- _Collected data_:
·····

-- ==== Sys2Proof/Laws/State.lean ====
section
/-! SUPPORT. Laws of the updates of State: one lemma for each field and each named update (all true by definition), and what each
accessor reads after each update. -/

namespace Sys2Proof.Machine

/-! ## modTile -/

@[simp] theorem modTile_native (k : Nat) (f : Tile → Tile) (m : Mod) : (modTile k f m).native = m.native := by unfold modTile; rfl
@[simp] theorem modTile_now (k : Nat) (f : Tile → Tile) (m : Mod) : (modTile k f m).now = m.now := by unfold modTile; rfl
@[simp] theorem modTile_lost (k : Nat) (f : Tile → Tile) (m : Mod) : (modTile k f m).lost = m.lost := by unfold modTile; rfl
@[simp] theorem modTile_tick (k : Nat) (f : Tile → Tile) (m : Mod) : (modTile k f m).tick = m.tick := by unfold modTile; rfl
@[simp] theorem modTile_phase (k : Nat) (f : Tile → Tile) (m : Mod) : (modTile k f m).phase = m.phase := by unfold modTile; rfl
@[simp] theorem modTile_holdTicks (k : Nat) (f : Tile → Tile) (m : Mod) : (modTile k f m).holdTicks = m.holdTicks := by unfold modTile; rfl
@[simp] theorem modTile_holdFrom (k : Nat) (f : Tile → Tile) (m : Mod) : (modTile k f m).holdFrom = m.holdFrom := by unfold modTile; rfl
@[simp] theorem modTile_source (k : Nat) (f : Tile → Tile) (m : Mod) : (modTile k f m).source = m.source := by unfold modTile; rfl
@[simp] theorem modTile_lock (k : Nat) (f : Tile → Tile) (m : Mod) : (modTile k f m).lock = m.lock := by unfold modTile; rfl
@[simp] theorem modTile_phaseEvent (k : Nat) (f : Tile → Tile) (m : Mod) : (modTile k f m).phaseEvent = m.phaseEvent := by unfold modTile; rfl
@[simp] theorem modTile_expiredEvent (k : Nat) (f : Tile → Tile) (m : Mod) : (modTile k f m).expiredEvent = m.expiredEvent := by unfold modTile; rfl
@[simp] theorem modTile_lostEvent (k : Nat) (f : Tile → Tile) (m : Mod) : (modTile k f m).lostEvent = m.lostEvent := by unfold modTile; rfl
@[simp] theorem modTile_chatter (k : Nat) (f : Tile → Tile) (m : Mod) : (modTile k f m).chatter = m.chatter := by unfold modTile; rfl
@[simp] theorem modTile_phaseErr (k : Nat) (f : Tile → Tile) (m : Mod) : (modTile k f m).phaseErr = m.phaseErr := by unfold modTile; rfl
@[simp] theorem modTile_loss (k : Nat) (f : Tile → Tile) (m : Mod) : (modTile k f m).loss = m.loss := by unfold modTile; rfl
@[simp] theorem modTile_lastEdge (k : Nat) (f : Tile → Tile) (m : Mod) : (modTile k f m).lastEdge = m.lastEdge := by unfold modTile; rfl
@[simp] theorem modTile_expiryFaulted (k : Nat) (f : Tile → Tile) (m : Mod) : (modTile k f m).expiryFaulted = m.expiryFaulted := by unfold modTile; rfl
@[simp] theorem modTile_tiles (k : Nat) (f : Tile → Tile) (m : Mod) : (modTile k f m).tiles = mmod {} m.tiles k f := by unfold modTile; rfl
@[simp] theorem modTile_parts (k : Nat) (f : Tile → Tile) (m : Mod) : (modTile k f m).parts = m.parts := by unfold modTile; rfl
@[simp] theorem modTile_ports (k : Nat) (f : Tile → Tile) (m : Mod) : (modTile k f m).ports = m.ports := by unfold modTile; rfl
@[simp] theorem modTile_engines (k : Nat) (f : Tile → Tile) (m : Mod) : (modTile k f m).engines = m.engines := by unfold modTile; rfl
@[simp] theorem modTile_contribs (k : Nat) (f : Tile → Tile) (m : Mod) : (modTile k f m).contribs = m.contribs := by unfold modTile; rfl
@[simp] theorem modTile_chainBlks (k : Nat) (f : Tile → Tile) (m : Mod) : (modTile k f m).chainBlks = m.chainBlks := by unfold modTile; rfl
@[simp] theorem modTile_pool (k : Nat) (f : Tile → Tile) (m : Mod) : (modTile k f m).pool = m.pool := by unfold modTile; rfl
@[simp] theorem modTile_cgroups (k : Nat) (f : Tile → Tile) (m : Mod) : (modTile k f m).cgroups = m.cgroups := by unfold modTile; rfl
@[simp] theorem modTile_bars (k : Nat) (f : Tile → Tile) (m : Mod) : (modTile k f m).bars = m.bars := by unfold modTile; rfl
@[simp] theorem modTile_flight (k : Nat) (f : Tile → Tile) (m : Mod) : (modTile k f m).flight = m.flight := by unfold modTile; rfl
@[simp] theorem modTile_stopped (k : Nat) (f : Tile → Tile) (m : Mod) : (modTile k f m).stopped = m.stopped := by unfold modTile; rfl
@[simp] theorem modTile_dir (k : Nat) (f : Tile → Tile) (m : Mod) : (modTile k f m).dir = m.dir := by unfold modTile; rfl
@[simp] theorem modTile_dram (k : Nat) (f : Tile → Tile) (m : Mod) : (modTile k f m).dram = m.dram := by unfold modTile; rfl
@[simp] theorem modTile_ecc (k : Nat) (f : Tile → Tile) (m : Mod) : (modTile k f m).ecc = m.ecc := by unfold modTile; rfl
@[simp] theorem modTile_fills (k : Nat) (f : Tile → Tile) (m : Mod) : (modTile k f m).fills = m.fills := by unfold modTile; rfl
@[simp] theorem modTile_moves (k : Nat) (f : Tile → Tile) (m : Mod) : (modTile k f m).moves = m.moves := by unfold modTile; rfl
@[simp] theorem modTile_mvGroups (k : Nat) (f : Tile → Tile) (m : Mod) : (modTile k f m).mvGroups = m.mvGroups := by unfold modTile; rfl
@[simp] theorem modTile_groupNo (k : Nat) (f : Tile → Tile) (m : Mod) : (modTile k f m).groupNo = m.groupNo := by unfold modTile; rfl
@[simp] theorem modTile_relFrames (k : Nat) (f : Tile → Tile) (m : Mod) : (modTile k f m).relFrames = m.relFrames := by unfold modTile; rfl
@[simp] theorem modTile_pagesDone (k : Nat) (f : Tile → Tile) (m : Mod) : (modTile k f m).pagesDone = m.pagesDone := by unfold modTile; rfl
@[simp] theorem modTile_stk (k : Nat) (f : Tile → Tile) (m : Mod) : (modTile k f m).stk = m.stk := by unfold modTile; rfl
@[simp] theorem modTile_shards (k : Nat) (f : Tile → Tile) (m : Mod) : (modTile k f m).shards = m.shards := by unfold modTile; rfl
@[simp] theorem modTile_dwins (k : Nat) (f : Tile → Tile) (m : Mod) : (modTile k f m).dwins = m.dwins := by unfold modTile; rfl
@[simp] theorem modTile_winDenied (k : Nat) (f : Tile → Tile) (m : Mod) : (modTile k f m).winDenied = m.winDenied := by unfold modTile; rfl
@[simp] theorem modTile_moduleNum (k : Nat) (f : Tile → Tile) (m : Mod) : (modTile k f m).moduleNum = m.moduleNum := by unfold modTile; rfl
@[simp] theorem modTile_position (k : Nat) (f : Tile → Tile) (m : Mod) : (modTile k f m).position = m.position := by unfold modTile; rfl
@[simp] theorem modTile_masterStrap (k : Nat) (f : Tile → Tile) (m : Mod) : (modTile k f m).masterStrap = m.masterStrap := by unfold modTile; rfl
@[simp] theorem modTile_role (k : Nat) (f : Tile → Tile) (m : Mod) : (modTile k f m).role = m.role := by unfold modTile; rfl
@[simp] theorem modTile_upstream (k : Nat) (f : Tile → Tile) (m : Mod) : (modTile k f m).upstream = m.upstream := by unfold modTile; rfl
@[simp] theorem modTile_children (k : Nat) (f : Tile → Tile) (m : Mod) : (modTile k f m).children = m.children := by unfold modTile; rfl
@[simp] theorem modTile_masterDelay (k : Nat) (f : Tile → Tile) (m : Mod) : (modTile k f m).masterDelay = m.masterDelay := by unfold modTile; rfl
@[simp] theorem modTile_hopDelay (k : Nat) (f : Tile → Tile) (m : Mod) : (modTile k f m).hopDelay = m.hopDelay := by unfold modTile; rfl
@[simp] theorem modTile_tetherHops (k : Nat) (f : Tile → Tile) (m : Mod) : (modTile k f m).tetherHops = m.tetherHops := by unfold modTile; rfl
@[simp] theorem modTile_bridleHops (k : Nat) (f : Tile → Tile) (m : Mod) : (modTile k f m).bridleHops = m.bridleHops := by unfold modTile; rfl
@[simp] theorem modTile_bridleTimeout (k : Nat) (f : Tile → Tile) (m : Mod) : (modTile k f m).bridleTimeout = m.bridleTimeout := by unfold modTile; rfl
@[simp] theorem modTile_bridlePart (k : Nat) (f : Tile → Tile) (m : Mod) : (modTile k f m).bridlePart = m.bridlePart := by unfold modTile; rfl
@[simp] theorem modTile_bridleEnable (k : Nat) (f : Tile → Tile) (m : Mod) : (modTile k f m).bridleEnable = m.bridleEnable := by unfold modTile; rfl
@[simp] theorem modTile_timeoutEvent (k : Nat) (f : Tile → Tile) (m : Mod) : (modTile k f m).timeoutEvent = m.timeoutEvent := by unfold modTile; rfl
@[simp] theorem modTile_line (k : Nat) (f : Tile → Tile) (m : Mod) : (modTile k f m).line = m.line := by unfold modTile; rfl
@[simp] theorem modTile_released (k : Nat) (f : Tile → Tile) (m : Mod) : (modTile k f m).released = m.released := by unfold modTile; rfl
@[simp] theorem modTile_releasedAt (k : Nat) (f : Tile → Tile) (m : Mod) : (modTile k f m).releasedAt = m.releasedAt := by unfold modTile; rfl
@[simp] theorem modTile_bridleDone (k : Nat) (f : Tile → Tile) (m : Mod) : (modTile k f m).bridleDone = m.bridleDone := by unfold modTile; rfl
@[simp] theorem modTile_releaseDue (k : Nat) (f : Tile → Tile) (m : Mod) : (modTile k f m).releaseDue = m.releaseDue := by unfold modTile; rfl
@[simp] theorem modTile_lineOn (k : Nat) (f : Tile → Tile) (m : Mod) : (modTile k f m).lineOn = m.lineOn := by unfold modTile; rfl
@[simp] theorem modTile_lineLow (k : Nat) (f : Tile → Tile) (m : Mod) : (modTile k f m).lineLow = m.lineLow := by unfold modTile; rfl
@[simp] theorem modTile_routeDrops (k : Nat) (f : Tile → Tile) (m : Mod) : (modTile k f m).routeDrops = m.routeDrops := by unfold modTile; rfl
@[simp] theorem modTile_forwarded (k : Nat) (f : Tile → Tile) (m : Mod) : (modTile k f m).forwarded = m.forwarded := by unfold modTile; rfl
@[simp] theorem modTile_fwd (k : Nat) (f : Tile → Tile) (m : Mod) : (modTile k f m).fwd = m.fwd := by unfold modTile; rfl
@[simp] theorem modTile_others (k : Nat) (f : Tile → Tile) (m : Mod) : (modTile k f m).others = m.others := by unfold modTile; rfl
@[simp] theorem modTile_training (k : Nat) (f : Tile → Tile) (m : Mod) : (modTile k f m).training = m.training := by unfold modTile; rfl
@[simp] theorem modTile_syncing (k : Nat) (f : Tile → Tile) (m : Mod) : (modTile k f m).syncing = m.syncing := by unfold modTile; rfl
@[simp] theorem modTile_alignLoaded (k : Nat) (f : Tile → Tile) (m : Mod) : (modTile k f m).alignLoaded = m.alignLoaded := by unfold modTile; rfl
@[simp] theorem modTile_reports (k : Nat) (f : Tile → Tile) (m : Mod) : (modTile k f m).reports = m.reports := by unfold modTile; rfl
@[simp] theorem modTile_box (k : Nat) (f : Tile → Tile) (m : Mod) : (modTile k f m).box = m.box := by unfold modTile; rfl
@[simp] theorem modTile_atgen (k : Nat) (f : Tile → Tile) (m : Mod) : (modTile k f m).atgen = m.atgen := by unfold modTile; rfl
@[simp] theorem modTile_power (k : Nat) (f : Tile → Tile) (m : Mod) : (modTile k f m).power = m.power := by unfold modTile; rfl
@[simp] theorem modTile_halves (k : Nat) (f : Tile → Tile) (m : Mod) : (modTile k f m).halves = m.halves := by unfold modTile; rfl
@[simp] theorem modTile_resetTile (k : Nat) (f : Tile → Tile) (m : Mod) : (modTile k f m).resetTile = m.resetTile := by unfold modTile; rfl
@[simp] theorem modTile_resetLast (k : Nat) (f : Tile → Tile) (m : Mod) : (modTile k f m).resetLast = m.resetLast := by unfold modTile; rfl
@[simp] theorem modTile_bringup (k : Nat) (f : Tile → Tile) (m : Mod) : (modTile k f m).bringup = m.bringup := by unfold modTile; rfl
@[simp] theorem modTile_stacksOk (k : Nat) (f : Tile → Tile) (m : Mod) : (modTile k f m).stacksOk = m.stacksOk := by unfold modTile; rfl
@[simp] theorem modTile_warmResets (k : Nat) (f : Tile → Tile) (m : Mod) : (modTile k f m).warmResets = m.warmResets := by unfold modTile; rfl
@[simp] theorem modTile_tileResets (k : Nat) (f : Tile → Tile) (m : Mod) : (modTile k f m).tileResets = m.tileResets := by unfold modTile; rfl
@[simp] theorem modTile_sets (k : Nat) (f : Tile → Tile) (m : Mod) : (modTile k f m).sets = m.sets := by unfold modTile; rfl
@[simp] theorem modTile_warmPending (k : Nat) (f : Tile → Tile) (m : Mod) : (modTile k f m).warmPending = m.warmPending := by unfold modTile; rfl
@[simp] theorem modTile_stuckHigh (k : Nat) (f : Tile → Tile) (m : Mod) : (modTile k f m).stuckHigh = m.stuckHigh := by unfold modTile; rfl
@[simp] theorem modTile_barrierPin (k : Nat) (f : Tile → Tile) (m : Mod) : (modTile k f m).barrierPin = m.barrierPin := by unfold modTile; rfl
@[simp] theorem modTile_tickInHigh (k : Nat) (f : Tile → Tile) (m : Mod) : (modTile k f m).tickInHigh = m.tickInHigh := by unfold modTile; rfl
@[simp] theorem modTile_tickOutHigh (k : Nat) (f : Tile → Tile) (m : Mod) : (modTile k f m).tickOutHigh = m.tickOutHigh := by unfold modTile; rfl
@[simp] theorem modTile_haltRaw (k : Nat) (f : Tile → Tile) (m : Mod) : (modTile k f m).haltRaw = m.haltRaw := by unfold modTile; rfl
@[simp] theorem modTile_resetNPin (k : Nat) (f : Tile → Tile) (m : Mod) : (modTile k f m).resetNPin = m.resetNPin := by unfold modTile; rfl
@[simp] theorem modTile_heldAtRails (k : Nat) (f : Tile → Tile) (m : Mod) : (modTile k f m).heldAtRails = m.heldAtRails := by unfold modTile; rfl
@[simp] theorem modTile_powered (k : Nat) (f : Tile → Tile) (m : Mod) : (modTile k f m).powered = m.powered := by unfold modTile; rfl
@[simp] theorem modTile_lasts (k : Nat) (f : Tile → Tile) (m : Mod) : (modTile k f m).lasts = m.lasts := by unfold modTile; rfl
@[simp] theorem modTile_msums (k : Nat) (f : Tile → Tile) (m : Mod) : (modTile k f m).msums = m.msums := by unfold modTile; rfl
@[simp] theorem modTile_events (k : Nat) (f : Tile → Tile) (m : Mod) : (modTile k f m).events = m.events := by unfold modTile; rfl
@[simp] theorem modTile_passRunning (k : Nat) (f : Tile → Tile) (m : Mod) : (modTile k f m).passRunning = m.passRunning := by unfold modTile; rfl
@[simp] theorem modTile_passStart (k : Nat) (f : Tile → Tile) (m : Mod) : (modTile k f m).passStart = m.passStart := by unfold modTile; rfl
@[simp] theorem modTile_passVals (k : Nat) (f : Tile → Tile) (m : Mod) : (modTile k f m).passVals = m.passVals := by unfold modTile; rfl
@[simp] theorem modTile_passEvents (k : Nat) (f : Tile → Tile) (m : Mod) : (modTile k f m).passEvents = m.passEvents := by unfold modTile; rfl
@[simp] theorem modTile_free (k : Nat) (f : Tile → Tile) (m : Mod) : (modTile k f m).free = m.free := by unfold modTile; rfl
@[simp] theorem modTile_out (k : Nat) (f : Tile → Tile) (m : Mod) : (modTile k f m).out = m.out := by unfold modTile; rfl
theorem tileOf_modTile (k j : Nat) (f : Tile → Tile) (m : Mod) : tileOf (modTile k f m) j = if k = j then f (tileOf m k) else tileOf m j :=
  mget_mmod ({} : Tile) k j f m.tiles
@[simp] theorem tileOf_modTile_self (k : Nat) (f : Tile → Tile) (m : Mod) : tileOf (modTile k f m) k = f (tileOf m k) := by simp [tileOf_modTile]
@[simp] theorem partOf_modTile (k j : Nat) (f : Tile → Tile) (m : Mod) : partOf (modTile k f m) j = partOf m j := by unfold modTile; rfl
@[simp] theorem portOf_modTile (k j : Nat) (f : Tile → Tile) (m : Mod) : portOf (modTile k f m) j = portOf m j := by unfold modTile; rfl
@[simp] theorem engineOf_modTile (k j : Nat) (f : Tile → Tile) (m : Mod) : engineOf (modTile k f m) j = engineOf m j := by unfold modTile; rfl
@[simp] theorem epOf_modTile (k j : Nat) (f : Tile → Tile) (m : Mod) : epOf (modTile k f m) j = epOf m j := by unfold modTile; rfl
@[simp] theorem barOf_modTile (k j : Nat) (f : Tile → Tile) (m : Mod) : barOf (modTile k f m) j = barOf m j := by unfold modTile; rfl
@[simp] theorem pageOf_modTile (k j : Nat) (f : Tile → Tile) (m : Mod) : pageOf (modTile k f m) j = pageOf m j := by unfold modTile; rfl
@[simp] theorem stackOf_modTile (k j : Nat) (f : Tile → Tile) (m : Mod) : stackOf (modTile k f m) j = stackOf m j := by unfold modTile; rfl
@[simp] theorem shardOf_modTile (k j : Nat) (f : Tile → Tile) (m : Mod) : shardOf (modTile k f m) j = shardOf m j := by unfold modTile; rfl
@[simp] theorem halfSt_modTile (k j : Nat) (f : Tile → Tile) (m : Mod) : halfSt (modTile k f m) j = halfSt m j := by unfold modTile; rfl
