/-- The end of a bundle leaves what only slots write as it is; scalar registers change only by the bundle's TIME and CSRR. -/
theorem retireBundle_rest (m : Mod) (t : Nat) (b : BundleCtx) (d : TileData) : RestSame d (retireBundle m t b d) :=
  (countInterlock_core _ d).rest.trans ((RestSame.foldl (fun _ _ => lateRead_rest ..) b.late _).trans
    (((countBundle_core ..).trans ((landResults_core ..).trans ((stampStores_core ..).trans (goOn_core ..)))).rest))

theorem retireBundle_core (m : Mod) (t : Nat) (b : BundleCtx) (d : TileData) (h : b.late = []) : CoreSame d (retireBundle m t b d) := by
  unfold retireBundle
  rw [h]
  exact (countInterlock_core _ d).trans ((countBundle_core ..).trans ((landResults_core ..).trans ((stampStores_core ..).trans (goOn_core ..))))

/-- The end of a bundle without TIME, CSRR or a write of COUNTER_CONTROL keeps the core of every tile. -/
theorem finishBundle_core (t : Nat) (m : Mod) (b : BundleCtx) (hb : (tileOf m t).bundle = some b) (hn : b.blocked = false)
    (hl : b.late = []) : Same m (finishBundle t m) := by
  obtain ⟨n, h1, h2⟩ := finishBundle_same t m b hb hn
  exact h1.trans ((Same.modTile (fun x => retireBundle_core n t b x.d hl) n).trans h2)

/-- The end of a bundle keeps all of the core but scalar registers, which its TIME and CSRR write. -/
theorem finishBundle_rest (t : Nat) (m : Mod) (b : BundleCtx) (hb : (tileOf m t).bundle = some b) (hn : b.blocked = false) (u : Nat) :
    RestSame (tdOf m u) (tdOf (finishBundle t m) u) := by
  obtain ⟨n, h1, h2⟩ := finishBundle_same t m b hb hn
  refine (h1.core u).rest.trans (RestSame.trans ?_ (h2.core u).rest)
  rw [tdOf_modTile]; split
  · subst_vars; exact retireBundle_rest ..
  · exact RestSame.refl _

end Sys2Proof.Machine
end

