theorem portSide_modPort {q : Nat} {f : Port → Port} (hf : ∀ x, portSide (f x) = portSide x) (r : Nat) (m : Mod) :
    portSide (portOf (modPort q f m) r) = portSide (portOf m r) := by
  rw [portOf_modPort]
  split
  · rename_i h
    subst h
    exact hf _
  · rfl
theorem portSide_sendWaiting (q i r : Nat) (m : Mod) : portSide (portOf (sendWaiting q i m) r) = portSide (portOf m r) := by
  unfold sendWaiting
  split
  · rfl
  · rename_i b _
    have htaken : portSide (portOf (takeLink q b.cls b.first b.last 0 0 b.body (modPort q (fun p => { p with waiting := dropNth p.waiting i }) m)) r) =
        portSide (portOf m r) := by
      unfold takeLink
      dsimp only
      rw [portOf_emit]
      refine (portSide_modPort ?_ r _).trans (portSide_modPort ?_ r m)
      · exact fun _ => rfl
      · exact fun _ => rfl
    dsimp only
    split
    · rw [portOf_emit]
      exact htaken
    · exact htaken

/-- A change of the ports that keeps that side of each, and what each has still to have acknowledged. -/
theorem Quieter.of_ports {m : Mod} {ps : SMap Port} {u : List Out} {n : Mod} (hn : n = { m with ports := ps, out := u })
    (hside : ∀ r, portSide (portOf n r) = portSide (portOf m r)) (hdebt : ∀ r, payloadBeats (portOf m r) ≤ payloadBeats (portOf n r)) :
    Quieter m n where
  engines := by rw [hn]
  chain := by rw [hn]
  now := by rw [hn]
  clocks h hh := by rw [hn]; exact hh
  ports r := by
    have h := hside r
    unfold portSide at h
    simp only [Prod.mk.injEq] at h
    obtain ⟨hs, ha, hp, -⟩ := h
    exact ⟨hs, ha, hp⟩
  debt r := by
    have h := hside r
    unfold portSide at h
    simp only [Prod.mk.injEq] at h
    obtain ⟨-, -, -, hold⟩ := h
    exact linkDebt_le hold (hdebt r)
  tiles t ht := by rw [hn]; exact ⟨ht, rfl⟩

/-- A beat of a reduction packet's payload that takes its slot is still to be acknowledged. -/
theorem payloadBeats_sendWaiting (q i r : Nat) (m : Mod) : payloadBeats (portOf m r) ≤ payloadBeats (portOf (sendWaiting q i m) r) := by
  cases hb : nth? (portOf m q).waiting i with
  | none =>
    unfold sendWaiting
    rw [hb]
  | some b =>
    obtain ⟨hw, hreplay, -, -, hothers⟩ := sendWaiting_shows hb
    by_cases hr : r = q
    · subst hr
      have hcount := filter_dropNth_length (fun b => b.cls == clsReduction && !b.first && !b.last) hb
      have hkept : (if (b.cls == clsReduction && !b.first && !b.last) = true then 1 else 0) ≤
          ([(⟨linkHeader b.cls (portOf m r).sendSeq b.first b.last 0 0, b.body⟩ : LinkBeat)].filter payloadBeat).length := by
        split
        · rename_i hpay
          simp only [Bool.and_eq_true, beq_iff_eq] at hpay
          obtain ⟨hclass, hfirst, hlast⟩ := linkHeader_reads (cls := b.cls) (seq := (portOf m r).sendSeq) (first := b.first) (last := b.last)
            (by rw [hpay.1.1]; decide)
          have hbeat : payloadBeat ⟨linkHeader b.cls (portOf m r).sendSeq b.first b.last 0 0, b.body⟩ = true := by
            unfold payloadBeat
            dsimp only
            rw [hclass, hfirst, hlast, hpay.1.1, hpay.1.2, hpay.2]
            rfl
          rw [List.filter_cons_of_pos hbeat]
          exact Nat.le_add_left ..
        · exact Nat.zero_le _
      unfold payloadBeats
      rw [hw, hreplay, List.filter_append, List.length_append, hcount]
      omega
    · rw [hothers r hr]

·····

- _Problem description_:
Show every line above in which the word "have" appears.

- _Written solution_:
    have htaken : portSide (portOf (takeLink q b.cls b.first b.last 0 0 b.body (modPort q (fun p => { p with waiting := dropNth p.waiting i }) m)) r) =
/-- A change of the ports that keeps that side of each, and what each has still to have acknowledged. -/
    have h := hside r
    have h := hside r
      have hcount := filter_dropNth_length (fun b => b.cls == clsReduction && !b.first && !b.last) hb
      have hkept : (if (b.cls == clsReduction && !b.first && !b.last) = true then 1 else 0) ≤
          have hbeat : payloadBeat ⟨linkHeader b.cls (portOf m r).sendSeq b.first b.last 0 0, b.body⟩ = true := by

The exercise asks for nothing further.